§ **Task goal**:
Exactly the lines from the start of the data through the line containing "(¬ refused →" should be output, with both ends kept and nothing added.

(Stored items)
————————

/-- R377, R379 and R380, with R25. LAUNCH reads its packet and checks it and its queue; of a legal one the word completes: the
barge waits for the number of its slot while a release at device scope goes before the post, and at the queue its scalar is 1
with the slot it takes, or 2 where the slot at the tail is full. PERFCL completes: the class it names is its workgroup's 8 cycles
later. FLIP checks its surfaces; of legal ones the word completes: the barge waits, and 18 cycles later at the hub the flip is
queued with the status 1, or refused with 2 where its head holds two. -/
def Obligations.TaskWords : Prop :=
  (∀ (d a b : BitVec 7) (p q : BitVec 1) (s : State) (g : Go), Clear (.launch d a b p q) s g → g.active ≠ 0 →
    let i : Instr := .launch d a b p q
    let a := (g.val 0).dword.toNat % 2 ^ 32
    let n := (g.val 1).dword.toNat % 64
    let place := s.localRange g.core g.b ((lowestLane g.active).getD 0)
    (place = none → Traps i s g { cause := 0x0B }) ∧
    (∀ base size, place = some (base, size) →
      let bytes := s.localBytes g.core g.slot (base + a) 64
      let reach := (bytes.getD 15 0).extractLsb' 0 3
      let refused := a % 64 ≠ 0 ∨ size < a + 64 ∨ (s.queue n).en = false ∨ (s.queue n).ctx.toNat ≠ g.b.ctx
        ∨ (g.b.tag ≠ 0 ∧ reach ≠ 0 ∧ reach ≠ g.b.tag)
      (refused → Traps i s g { cause := 0x74 }) ∧
      (¬ refused →
        let rel : Rel := { core := g.core, slot := g.slot, ctx := g.b.ctx, scope := 5, uo := true
                           after := .post [(20, { what := .queueSlotWrite
                                                  args := (launchQueue + n) :: s.nextId :: (posted bytes g.b.tag).map (·.toNat) })] }
        Completes i s (((withRel (awaited g s d) rel).relRun (s.nextId + 1) relFuel).pump g.core)))) ∧
  (∀ (u : State) (n id : Nat) (packet : List Nat), u.args = (launchQueue + n) :: id :: packet →
    let x := u.queue n
    let slot := x.tail.toNat
    (x.full slot = true ∨ u.slotClaimed n slot = true → Completes .queueSlotWrite u (u.fillScalar id 2 20)) ∧
    (x.full slot = false → u.slotClaimed n slot = false → Completes .queueSlotWrite u
      (((u.setQueue n { x with tail := x.tail + 1 }).fillScalar id (BitVec.ofNat 64 (1 + 2 ^ 16 * slot)) 20).post 36 .queueSlotWrite
        (n :: slot :: 0 :: packet.take 64)))) ∧
  (∀ (n : BitVec 3) (s : State) (g : Go), Clear (.perfcl n) s g → g.active ≠ 0 →
    Completes (.perfcl n) s ((g.finish g.b s).post 8 .freqStep
      [clusterOf g.core, g.b.laneWg.getD ((lowestLane g.active).getD 0) g.b.wg, n.toNat])) ∧
  (∀ (u : State) (cluster wg n : Nat) (w : Workgroup), u.args = [cluster, wg, n] → u.wgs.look wg = some w →
    Completes .freqStep u ({ u with wgs := u.wgs.put wg { w with perf := BitVec.ofNat 3 n } }.kickFreq cluster)) ∧
  (∀ (d a b : BitVec 7) (p q : BitVec 1) (s : State) (g : Go), Clear (.flip d a b p q) s g → g.active ≠ 0 →
    let i : Instr := .flip d a b p q
    let x := (g.val 0).dword.toNat
    let y := (g.val 1).dword.toNat
    (x % 256 ≠ 0 ∨ y % 256 ≠ 0 → Traps i s g { cause := 0x76 }) ∧
    (x % 256 = 0 → y % 256 = 0 → Completes i s ((awaited g s d).post 18 (.flip 0 0 0 0 0)
      [s.nextId, g.b.ctx, x, y, g.b.tag.toNat, g.pre.aux]))) ∧
  (∀ (u : State) (id ctx x y tag h : Nat), u.args = [id, ctx, x, y, tag, h] → u.issue = none →
    let l := ((u.ctx ctx).labels.look (tag % 8)).getD {}
    let flip : Flip :=
      { ctx, surface := x, fallback := y, tag := BitVec.ofNat 3 tag, queuedAt := hubCycle u.now
        squashed := decide (l.state = .dead ∨ l.state = .free), committedAt := if l.state = .committed then some 0 else none }
    (2 ≤ (u.head h).flips.length → Completes (.flip 0 0 0 0 0) u (u.fillScalar id 2 18)) ∧
    ((u.head h).flips.length < 2 → Completes (.flip 0 0 0 0 0) u
      ((u.setHead h { u.head h with flips := (u.head h).flips ++ [flip] }).fillScalar id 1 18)))

/-- R143 to R145, R147, R148 and R151. FORK, COMMIT and SQUASH trap REACH_CONTROL under a tag; without one the word completes: the barge
waits for its status while the hub is asked, FORK's release at system scope going before. At the hub a FORK is granted the free
labels of its mask that have a pool; a COMMIT of a label that is not live has status 1, and one while another commit settles
status 2; a SQUASH of no live label has status 0. Any other holds the labels that it ends, every live one for a COMMIT; at the end
of its drain the label of a COMMIT is committed, the others it holds are squashed, and the status follows. REACH traps where its kernel may not or the label is not live, and else
completes: the barge has the tag. RQUERY completes: the barge waits for the item, which the hub reads 36 cycles later. -/
def Obligations.ReachWords : Prop :=
  (∀ (d a b : BitVec 7) (p q : BitVec 1) (s : State) (g : Go), Clear (.fork d a b p q) s g → g.active ≠ 0 →
    let i : Instr := .fork d a b p q
    (g.b.tag ≠ 0 → Traps i s g { cause := 0x94 }) ∧
    (g.b.tag = 0 →
      let rel : Rel :=
        { core := g.core, slot := g.slot, ctx := g.b.ctx, scope := 6
          after := .post [(36, { what := .forkGrant
                                 args := [g.b.ctx, g.core, g.slot, s.nextId, (g.val 0).dword.toNat % 256 / 2 * 2,
                                          (g.opB 1 b q).dword.toNat % 2 ^ 24] })] }
      Completes i s (((withRel (awaited g s d) rel).relRun (s.nextId + 1) relFuel).pump g.core))) ∧
  (∀ (k : BitVec 3) (s : State) (g : Go), Clear (.reach k) s g → g.active ≠ 0 →
    let live := k = 0 ∨ (((s.ctx g.b.ctx).labels.look k.toNat).getD {}).state = .live
    (k ≠ 0 → g.b.reachOk = false → Traps (.reach k) s g { cause := 0x94 }) ∧
    (k = 0 ∨ g.b.reachOk = true → ¬ live → Traps (.reach k) s g { cause := 0x92 }) ∧
    (k = 0 ∨ g.b.reachOk = true → live → Completes (.reach k) s (g.finish { g.b with tag := k } s))) ∧
  (∀ i s g d row n, versionAt i g = some (d, row, n) → Clear i s g → g.active ≠ 0 →
    (g.b.tag ≠ 0 → Traps i s g { cause := 0x94 }) ∧
    (g.b.tag = 0 → Completes i s ((awaited g s d).post 36 row [g.b.ctx, g.core, g.slot, s.nextId, n]))) ∧
  (∀ (u : State) (ctx core slot fid mask quota : Nat) (r : List Nat), u.args = ctx :: core :: slot :: fid :: mask :: quota :: r →
    Completes .forkGrant u (u.versionArrives ctx (8 + 512 * core + slot) (.fork (BitVec.ofNat 8 mask) (BitVec.ofNat 24 quota)) (some fid))) ∧
  (∀ (u : State) (ctx core slot fid n : Nat), u.args = [ctx, core, slot, fid, n] →
    Completes .commitPoint u (u.versionArrives ctx (8 + 512 * core + slot) (.commit (BitVec.ofNat 3 n)) (some fid)) ∧
    Completes .squashPoint u (u.versionArrives ctx (8 + 512 * core + slot) (.squash (BitVec.ofNat 8 n)) (some fid))) ∧
  (∀ (u : State) (ctx : Nat) (e : VerEvent) (r : List VerEvent), u.args = [ctx] → (u.ctx ctx).events = e :: r → e.due ≤ u.now →
    e.phase = 0 → u.now < ofHubCycle (hubCycle e.arrived + 1) →
    let state (l : BitVec 3) : LabelState := (((u.ctx ctx).labels.look l.toNat).getD {}).state
    let after (cost : Nat) : Nat := cost - (u.now - e.arrived)
    (∀ m q, e.what = .fork m q →
      (∀ l : BitVec 3, l ≠ 0 → ((u.grant ctx m q).1.getLsbD l.toNat = true ↔ m.getLsbD l.toNat = true ∧ state l = .free
        ∧ (((u.ctx ctx).labels.look l.toNat).getD {}).poolSlots ≠ 0)) ∧
      let t := (u.grant ctx m q).2
      Completes .forkGrant u ((t.versionStatus e (BitVec.ofNat 64 ((t.ctx ctx).forkSeq.toNat * 2 ^ 48 + (u.grant ctx m q).1.toNat))
        (after 60)).popEvent ctx)) ∧
    (∀ k, e.what = .commit k → k = 0 ∨ state k ≠ .live → Completes .commitPoint u ((u.versionStatus e 1 (after 84)).popEvent ctx)) ∧
    (∀ k, e.what = .commit k → k ≠ 0 → state k = .live → (u.ctx ctx).clabel ≠ 0 →
      Completes .commitPoint u ((u.versionStatus e 2 (after 84)).popEvent ctx)) ∧
    (∀ m, e.what = .squash m → (∀ l : BitVec 3, l ≠ 0 → m.getLsbD l.toNat = true → state l ≠ .live) →
      Completes .squashPoint u ((u.versionStatus e 0 (after 84)).popEvent ctx)) ∧
    let held (m : BitVec 8) : State :=
      (u.setCtx ctx { u.ctx ctx with events := { e with phase := 1, mask := m, lost := 0, due := e.arrived + 48 } :: r }).postAt
        (e.arrived + 48) e.what.row [ctx]
    (∀ k m, e.what = .commit k → k ≠ 0 → state k = .live → (u.ctx ctx).clabel = 0 →
      (∀ l : BitVec 3, m.getLsbD l.toNat = true ↔ l ≠ 0 ∧ state l = .live) → Completes .commitPoint u (held m)) ∧
    (∀ x m, e.what = .squash x →
      (∀ l : BitVec 3, m.getLsbD l.toNat = true ↔ l ≠ 0 ∧ x.getLsbD l.toNat = true ∧ state l = .live) → m ≠ 0 →
      Completes .squashPoint u (held m))) ∧
  (∀ (u : State) (ctx : Nat) (e : VerEvent) (r : List VerEvent), u.args = [ctx] → (u.ctx ctx).events = e :: r → e.due ≤ u.now →
    e.phase = 3 →
    let t := u.post 60 e.what.row [ctx, e.mask.toNat]
    let dead (m : BitVec 8) (t : State) : State := (labelsIn m).foldl (fun t l => t.squashLabel ctx e.lost l) t
    let ends (m : BitVec 8) (t : State) : State := (t.versionStatus e (BitVec.ofNat 64 (m.toNat * 2 ^ 8)) 96).popEvent ctx
    (∀ k, e.what = .commit k → e.lost.getLsbD k.toNat = false →
      let others := e.mask &&& ~~~(1#8 <<< k.toNat)
      Completes .commitPoint u (ends others (dead others (t.commitLabel ctx k)))) ∧
    (∀ m, e.what = .squash m → Completes .squashPoint u (ends e.mask (dead e.mask t)))) ∧
  (∀ (d a : BitVec 7) (p : BitVec 1) (s : State) (g : Go), Clear (.rquery d a p) s g → g.active ≠ 0 →
    let x := (g.val 0).dword.toNat
    Completes (.rquery d a p) s ((awaited g s d).post 36 (.rquery 0 0 0) [s.nextId, g.b.ctx, x % 8, x / 8 % 8])) ∧
  (∀ (u : State) (id ctx l item : Nat), u.args = [id, ctx, l, item] → u.issue = none →
    Completes (.rquery 0 0 0) u (u.fillScalar id (u.reachQuery ctx (BitVec.ofNat 3 l) item) 48))
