-- ==== Sys2Proof/Laws/State.lean ====
section
/-!
SUPPORT. What each update of the state leaves in each field, so that no proof unfolds a record update.
-/
namespace Sys2Proof.Machine
open Sys2Proof

/-! ## State.setColumn -/

@[simp] theorem State.setColumn_now (s : State) (n : Nat) (c : Column) : (s.setColumn n c).now = s.now := rfl
@[simp] theorem State.setColumn_powered (s : State) (n : Nat) (c : Column) : (s.setColumn n c).powered = s.powered := rfl
@[simp] theorem State.setColumn_agenda (s : State) (n : Nat) (c : Column) : (s.setColumn n c).agenda = s.agenda := rfl
@[simp] theorem State.setColumn_args (s : State) (n : Nat) (c : Column) : (s.setColumn n c).args = s.args := rfl
@[simp] theorem State.setColumn_nextId (s : State) (n : Nat) (c : Column) : (s.setColumn n c).nextId = s.nextId := rfl
@[simp] theorem State.setColumn_freeIdx (s : State) (n : Nat) (c : Column) : (s.setColumn n c).freeIdx = s.freeIdx := rfl
@[simp] theorem State.setColumn_issue (s : State) (n : Nat) (c : Column) : (s.setColumn n c).issue = s.issue := rfl
@[simp] theorem State.setColumn_mem (s : State) (n : Nat) (c : Column) : (s.setColumn n c).mem = s.mem := rfl
@[simp] theorem State.setColumn_pending (s : State) (n : Nat) (c : Column) : (s.setColumn n c).pending = s.pending := rfl
@[simp] theorem State.setColumn_lines (s : State) (n : Nat) (c : Column) : (s.setColumn n c).lines = s.lines := rfl
@[simp] theorem State.setColumn_versions (s : State) (n : Nat) (c : Column) : (s.setColumn n c).versions = s.versions := rfl
@[simp] theorem State.setColumn_snoop (s : State) (n : Nat) (c : Column) : (s.setColumn n c).snoop = s.snoop := rfl
@[simp] theorem State.setColumn_columns (s : State) (n : Nat) (c : Column) : (s.setColumn n c).columns = s.columns.put n c := rfl
@[simp] theorem State.setColumn_towers (s : State) (n : Nat) (c : Column) : (s.setColumn n c).towers = s.towers := rfl
@[simp] theorem State.setColumn_clusters (s : State) (n : Nat) (c : Column) : (s.setColumn n c).clusters = s.clusters := rfl
@[simp] theorem State.setColumn_cores (s : State) (n : Nat) (c : Column) : (s.setColumn n c).cores = s.cores := rfl
@[simp] theorem State.setColumn_barges (s : State) (n : Nat) (c : Column) : (s.setColumn n c).barges = s.barges := rfl
@[simp] theorem State.setColumn_wgs (s : State) (n : Nat) (c : Column) : (s.setColumn n c).wgs = s.wgs := rfl
@[simp] theorem State.setColumn_gangs (s : State) (n : Nat) (c : Column) : (s.setColumn n c).gangs = s.gangs := rfl
@[simp] theorem State.setColumn_ctxs (s : State) (n : Nat) (c : Column) : (s.setColumn n c).ctxs = s.ctxs := rfl
@[simp] theorem State.setColumn_nodes (s : State) (n : Nat) (c : Column) : (s.setColumn n c).nodes = s.nodes := rfl
@[simp] theorem State.setColumn_flights (s : State) (n : Nat) (c : Column) : (s.setColumn n c).flights = s.flights := rfl
@[simp] theorem State.setColumn_txns (s : State) (n : Nat) (c : Column) : (s.setColumn n c).txns = s.txns := rfl
@[simp] theorem State.setColumn_rels (s : State) (n : Nat) (c : Column) : (s.setColumn n c).rels = s.rels := rfl
@[simp] theorem State.setColumn_walks (s : State) (n : Nat) (c : Column) : (s.setColumn n c).walks = s.walks := rfl
@[simp] theorem State.setColumn_cards (s : State) (n : Nat) (c : Column) : (s.setColumn n c).cards = s.cards := rfl
@[simp] theorem State.setColumn_draws (s : State) (n : Nat) (c : Column) : (s.setColumn n c).draws = s.draws := rfl
@[simp] theorem State.setColumn_gfx (s : State) (n : Nat) (c : Column) : (s.setColumn n c).gfx = s.gfx := rfl
@[simp] theorem State.setColumn_saves (s : State) (n : Nat) (c : Column) : (s.setColumn n c).saves = s.saves := rfl
@[simp] theorem State.setColumn_saveTiles (s : State) (n : Nat) (c : Column) : (s.setColumn n c).saveTiles = s.saveTiles := rfl
@[simp] theorem State.setColumn_saveGfx (s : State) (n : Nat) (c : Column) : (s.setColumn n c).saveGfx = s.saveGfx := rfl
@[simp] theorem State.setColumn_hub (s : State) (n : Nat) (c : Column) : (s.setColumn n c).hub = s.hub := rfl

/-! ## State.setTower -/

@[simp] theorem State.setTower_now (s : State) (n : Nat) (c : Tower) : (s.setTower n c).now = s.now := rfl
@[simp] theorem State.setTower_powered (s : State) (n : Nat) (c : Tower) : (s.setTower n c).powered = s.powered := rfl
@[simp] theorem State.setTower_agenda (s : State) (n : Nat) (c : Tower) : (s.setTower n c).agenda = s.agenda := rfl
@[simp] theorem State.setTower_args (s : State) (n : Nat) (c : Tower) : (s.setTower n c).args = s.args := rfl
@[simp] theorem State.setTower_nextId (s : State) (n : Nat) (c : Tower) : (s.setTower n c).nextId = s.nextId := rfl
@[simp] theorem State.setTower_freeIdx (s : State) (n : Nat) (c : Tower) : (s.setTower n c).freeIdx = s.freeIdx := rfl
@[simp] theorem State.setTower_issue (s : State) (n : Nat) (c : Tower) : (s.setTower n c).issue = s.issue := rfl
@[simp] theorem State.setTower_mem (s : State) (n : Nat) (c : Tower) : (s.setTower n c).mem = s.mem := rfl
@[simp] theorem State.setTower_pending (s : State) (n : Nat) (c : Tower) : (s.setTower n c).pending = s.pending := rfl
@[simp] theorem State.setTower_lines (s : State) (n : Nat) (c : Tower) : (s.setTower n c).lines = s.lines := rfl
@[simp] theorem State.setTower_versions (s : State) (n : Nat) (c : Tower) : (s.setTower n c).versions = s.versions := rfl
@[simp] theorem State.setTower_snoop (s : State) (n : Nat) (c : Tower) : (s.setTower n c).snoop = s.snoop := rfl
@[simp] theorem State.setTower_columns (s : State) (n : Nat) (c : Tower) : (s.setTower n c).columns = s.columns := rfl
@[simp] theorem State.setTower_towers (s : State) (n : Nat) (c : Tower) : (s.setTower n c).towers = s.towers.put n c := rfl
@[simp] theorem State.setTower_clusters (s : State) (n : Nat) (c : Tower) : (s.setTower n c).clusters = s.clusters := rfl
@[simp] theorem State.setTower_cores (s : State) (n : Nat) (c : Tower) : (s.setTower n c).cores = s.cores := rfl
@[simp] theorem State.setTower_barges (s : State) (n : Nat) (c : Tower) : (s.setTower n c).barges = s.barges := rfl
@[simp] theorem State.setTower_wgs (s : State) (n : Nat) (c : Tower) : (s.setTower n c).wgs = s.wgs := rfl
@[simp] theorem State.setTower_gangs (s : State) (n : Nat) (c : Tower) : (s.setTower n c).gangs = s.gangs := rfl
@[simp] theorem State.setTower_ctxs (s : State) (n : Nat) (c : Tower) : (s.setTower n c).ctxs = s.ctxs := rfl
@[simp] theorem State.setTower_nodes (s : State) (n : Nat) (c : Tower) : (s.setTower n c).nodes = s.nodes := rfl
@[simp] theorem State.setTower_flights (s : State) (n : Nat) (c : Tower) : (s.setTower n c).flights = s.flights := rfl
@[simp] theorem State.setTower_txns (s : State) (n : Nat) (c : Tower) : (s.setTower n c).txns = s.txns := rfl
@[simp] theorem State.setTower_rels (s : State) (n : Nat) (c : Tower) : (s.setTower n c).rels = s.rels := rfl
@[simp] theorem State.setTower_walks (s : State) (n : Nat) (c : Tower) : (s.setTower n c).walks = s.walks := rfl
@[simp] theorem State.setTower_cards (s : State) (n : Nat) (c : Tower) : (s.setTower n c).cards = s.cards := rfl
@[simp] theorem State.setTower_draws (s : State) (n : Nat) (c : Tower) : (s.setTower n c).draws = s.draws := rfl
@[simp] theorem State.setTower_gfx (s : State) (n : Nat) (c : Tower) : (s.setTower n c).gfx = s.gfx := rfl
@[simp] theorem State.setTower_saves (s : State) (n : Nat) (c : Tower) : (s.setTower n c).saves = s.saves := rfl
@[simp] theorem State.setTower_saveTiles (s : State) (n : Nat) (c : Tower) : (s.setTower n c).saveTiles = s.saveTiles := rfl
@[simp] theorem State.setTower_saveGfx (s : State) (n : Nat) (c : Tower) : (s.setTower n c).saveGfx = s.saveGfx := rfl
@[simp] theorem State.setTower_hub (s : State) (n : Nat) (c : Tower) : (s.setTower n c).hub = s.hub := rfl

————————

§ **Output for this exercise**:
/-- R377, R379 and R380, with R25. LAUNCH reads its packet and checks it and its queue; of a legal one the word completes: the
barge waits for the number of its slot while a release at device scope goes before the post, and at the queue its scalar is 1
with the slot it takes, or 2 where the slot at the tail is full. PERFCL completes: the class it names is its workgroup's 8 cycles
later. FLIP checks its surfaces; of legal ones the word completes: the barge waits, and 18 cycles later at the hub the flip is
queued with the status 1, or refused with 2 where its head holds two. -/
def Obligations.TaskWords : Prop :=
  (∀ (d a b : BitVec 7) (p q : BitVec 1) (s : State) (g : Go), Clear (.launch d a b p q) s g → g.active ≠ 0 →
    let i : Instr := .launch d a b p q
    let a := (g.val 0).dword.toNat % 2 ^ 32
    let n := (g.val 1).dword.toNat % 64
    let place := s.localRange g.core g.b ((lowestLane g.active).getD 0)
    (place = none → Traps i s g { cause := 0x0B }) ∧
    (∀ base size, place = some (base, size) →
      let bytes := s.localBytes g.core g.slot (base + a) 64
      let reach := (bytes.getD 15 0).extractLsb' 0 3
      let refused := a % 64 ≠ 0 ∨ size < a + 64 ∨ (s.queue n).en = false ∨ (s.queue n).ctx.toNat ≠ g.b.ctx
        ∨ (g.b.tag ≠ 0 ∧ reach ≠ 0 ∧ reach ≠ g.b.tag)
      (refused → Traps i s g { cause := 0x74 }) ∧
      (¬ refused →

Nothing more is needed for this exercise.